Eines haben die Mundstücke aber alle gemeinsam. Dass sie sich leicht, bequem und sicher spielen. Man merkt, dass Theo beim Bahndesign eher Anfänger und Hobbyspieler im Kopf hatte. Man bläst rein und hat sofort einen stabilen Ton der in die designte Klangrichtung geht. Das ist natürlich ein Segen für jeden, der noch nicht so viel Erfahrung hat oder nicht regelmäßig zum spielen kommt. Allerdings schränkt das für erfahrene Spieler auch die Möglichkeiten in der Modulation ein. Es ist wie auf Schienen geführt, dafür hat man dann weniger Flexibilität. Das ist halt ein Tradeoff, wo jeder selbst entscheiden muss, was er möchte/braucht.
Ich habe immer mal wieder Schüler gehabt, die an sich richtig gute Mundstücke hatten, dann aber je nach Tagesform sich abgemühten, einen schönen Klang zu produzieren. Ein flexibles Mundstück fordert halt auch mehr Aktivität.
Für mich persönlich „als Profi“ sind daher die Alto und Tenor Mundstücke weniger interessant, da ich da die volle Range brauche. Auf dem Bari, das ich recht wenig spiele, kommt mir das aber dann wiederum entgegen. Und gerade auf dem Sopran gibt mir das etwas extra Stabilität, die ich sehr zu schätzen weiß. Gerade als Nebeninstrument kann das Sopran etwas tricky sein. Deshalb ist es wohl das, was ich mir aus der Serie als erstes selbst zulegen würde.
Aus diesen ganzen Gründen sind die Essentials jetzt auch eine der wenigen Blindempfehlungen von mir als Lehrer an meine Schüler. Ich kann mir sicher sein, dass die Qualität stimmt, es stabil klingt und anspricht, der gewünschte Sound raus kommt und das für einen Preis der nicht das Budget bricht. Und ich kann auch den Saxophonläden nur empfehlen, zumindest die Jazz und Concept in ihr Sortiment aufzunehmen.
Inzwischen sind die Mundstücke bei einigen Händlern erhältlich, einfach mal bei eurem Saxophonladen eures Vertrauens nachfragen. Ansonsten kann man beim neuen deutschen Vertrieb Musikatelier Knopp fragen.

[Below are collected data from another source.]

-- ==== Sys2Proof/Syntax.lean ====
section
/-! DEFINITION. The commands of the block: one constructor of `Instr` for each row of spec/opcode_table.json, with the
operands the command carries. Operands of host commands are the interface, the instance and the word written; operands of
events are what the outside world brings (a measured value, a frame, a completion). -/
namespace Sys2Proof

/-- The two host interfaces (R41): PCIe and the I²C sideband. -/
inductive Itf | pcie | i2c
  deriving DecidableEq, Repr

/-- A shadowed channel (R74): the time bases, the servos, the bounds, the synthesizers, the outputs, PPS and ToD pins. -/
inductive Chan
  | tb (n : Fin 8) | servo (n : Fin 8) | bnd (n : Fin 8) | syn (k : Fin 4)
  | out (k : Fin 12) | pps (k : Fin 4) | tod (k : Fin 2)
  deriving DecidableEq, Repr

/-- A source of divided edges (R89, R91): a REFIN or LO input, the Vane internal PPS, the peer's PPS or 10 MHz. -/
inductive EdgeSrc | refin (n : Fin 8) | lo (m : Fin 4) | vanePps | peerPps | peer10M
  deriving DecidableEq, Repr

/-- A configuration register of a REFIN input (R87). -/
inductive RefReg | ctl | freq | div | dly
  deriving DecidableEq, Repr

/-- A configuration register of an LO input (R92). -/
inductive LoReg | ctl | freq
  deriving DecidableEq, Repr

/-- An interval unit: a TIU-P or a lane unit. -/
inductive TiuId | p (k : Fin 12) | lane (m : Fin 18)
  deriving DecidableEq, Repr

/-- Channel of a lane timestamp unit (R105). -/
inductive LaneChan | rx | tx | freq
  deriving DecidableEq, Repr

/-- A satellite signal (R208): constellation, 0 GPS, 1 Galileo, 2 BeiDou; PRN; front end. -/
structure Signal where
  con : Fin 3
  prn : BitVec 8
  fe : Fin 2
  deriving DecidableEq, Repr

/-- What a tracking channel reports of its signal in a second (R213, R230): C/N0, 1/256 dB-Hz; elevation in degrees, azimuth in 2° steps;
whether the satellite's navigation message marks it healthy. -/
structure SigObs where
  sig : Signal
  cn0 : Nat
  el : Int
  az : Nat
  healthy : Bool
  deriving DecidableEq, Repr

/-- A decoded part of a navigation message (R208, R233): an ephemeris with its issue of data, an almanac, UTC parameters (TAI - UTC; A0,
2^-16 ns; A1, 2^-48; reference TAI second), a GGTO, ionosphere parameters, and a leap announcement (the LEAP byte of R230 and LEAP_AT). -/
inductive NavItem
  | eph (x : Signal) (iod : Nat) (bits : List Byte)
  | alm (con : Fin 3) (prn : BitVec 8) (bits : List Byte)
  | utc (con : Fin 3) (ofs : BitVec 16) (a0 a1 : Int) (tot : Nat)
  | ggto (con : Fin 3) (bits : List Byte)
  | iono (con : Fin 3) (bits : List Byte)
  | leap (ann : BitVec 8) (at_ : Nat)
  deriving DecidableEq, Repr

/-- What a second of Vane brings whether or not it has a solution (R212, R214, R230): the TAI second, noise-floor rise and clipping of the two
front ends, reports of the channels, parts of navigation messages decoded, and the predicted elevations of satellites, in degrees. -/
structure GnssSecond where
  sec : Nat
  jam0 : BitVec 8
  clip0 : BitVec 8
  jam1 : BitVec 8
  clip1 : BitVec 8
  obs : List SigObs
  nav : List NavItem
  pred : List (Fin 3 × BitVec 8 × Int)
  deriving DecidableEq, Repr

/-- What the equations of a second give (R219-R222): the time of the placed edge as the pseudoranges of each front end give it, before
GNS_FEk_DLY, in the scale of the constellation that TSCALE names, 2^-16 ns on the PTP epoch; the formal standard deviation of time without
the position's, 2^-16 ns; the rate of the raw spine against it, 2^-48; the residual of each signal in the first solve, the second and the third,
2^-8 ns; the position, cm, and the uncertainty of the survey's average with it, cm. -/
structure GnssSolution where
  edge0 : Int
  edge1 : Int
  sigma : Nat
  rate : Int
  res : List (Signal × Nat × Nat × Nat)
  pos : Int × Int × Int
  posU : Nat
  deriving DecidableEq, Repr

Theo Wanne und Knopp sind übrigens beide auch auf der Musikmesse Brawo in Stuttgart diese Woche. Dort könnt ihr dann natürlich selbst testen. Zudem gibt es wohl brandneu auch eine Essentials Metallserie, was dann wahrscheinlich wieder eher für eingefleischte Saxophonisten interessant ist und eine neue Version des NY Bros, auf die ich schon scharf bin, da ich den Vorgänger seit fast 10 Jahren spiele.
Falls ihr vor Ort seid, dann sagt doch mal Hallo.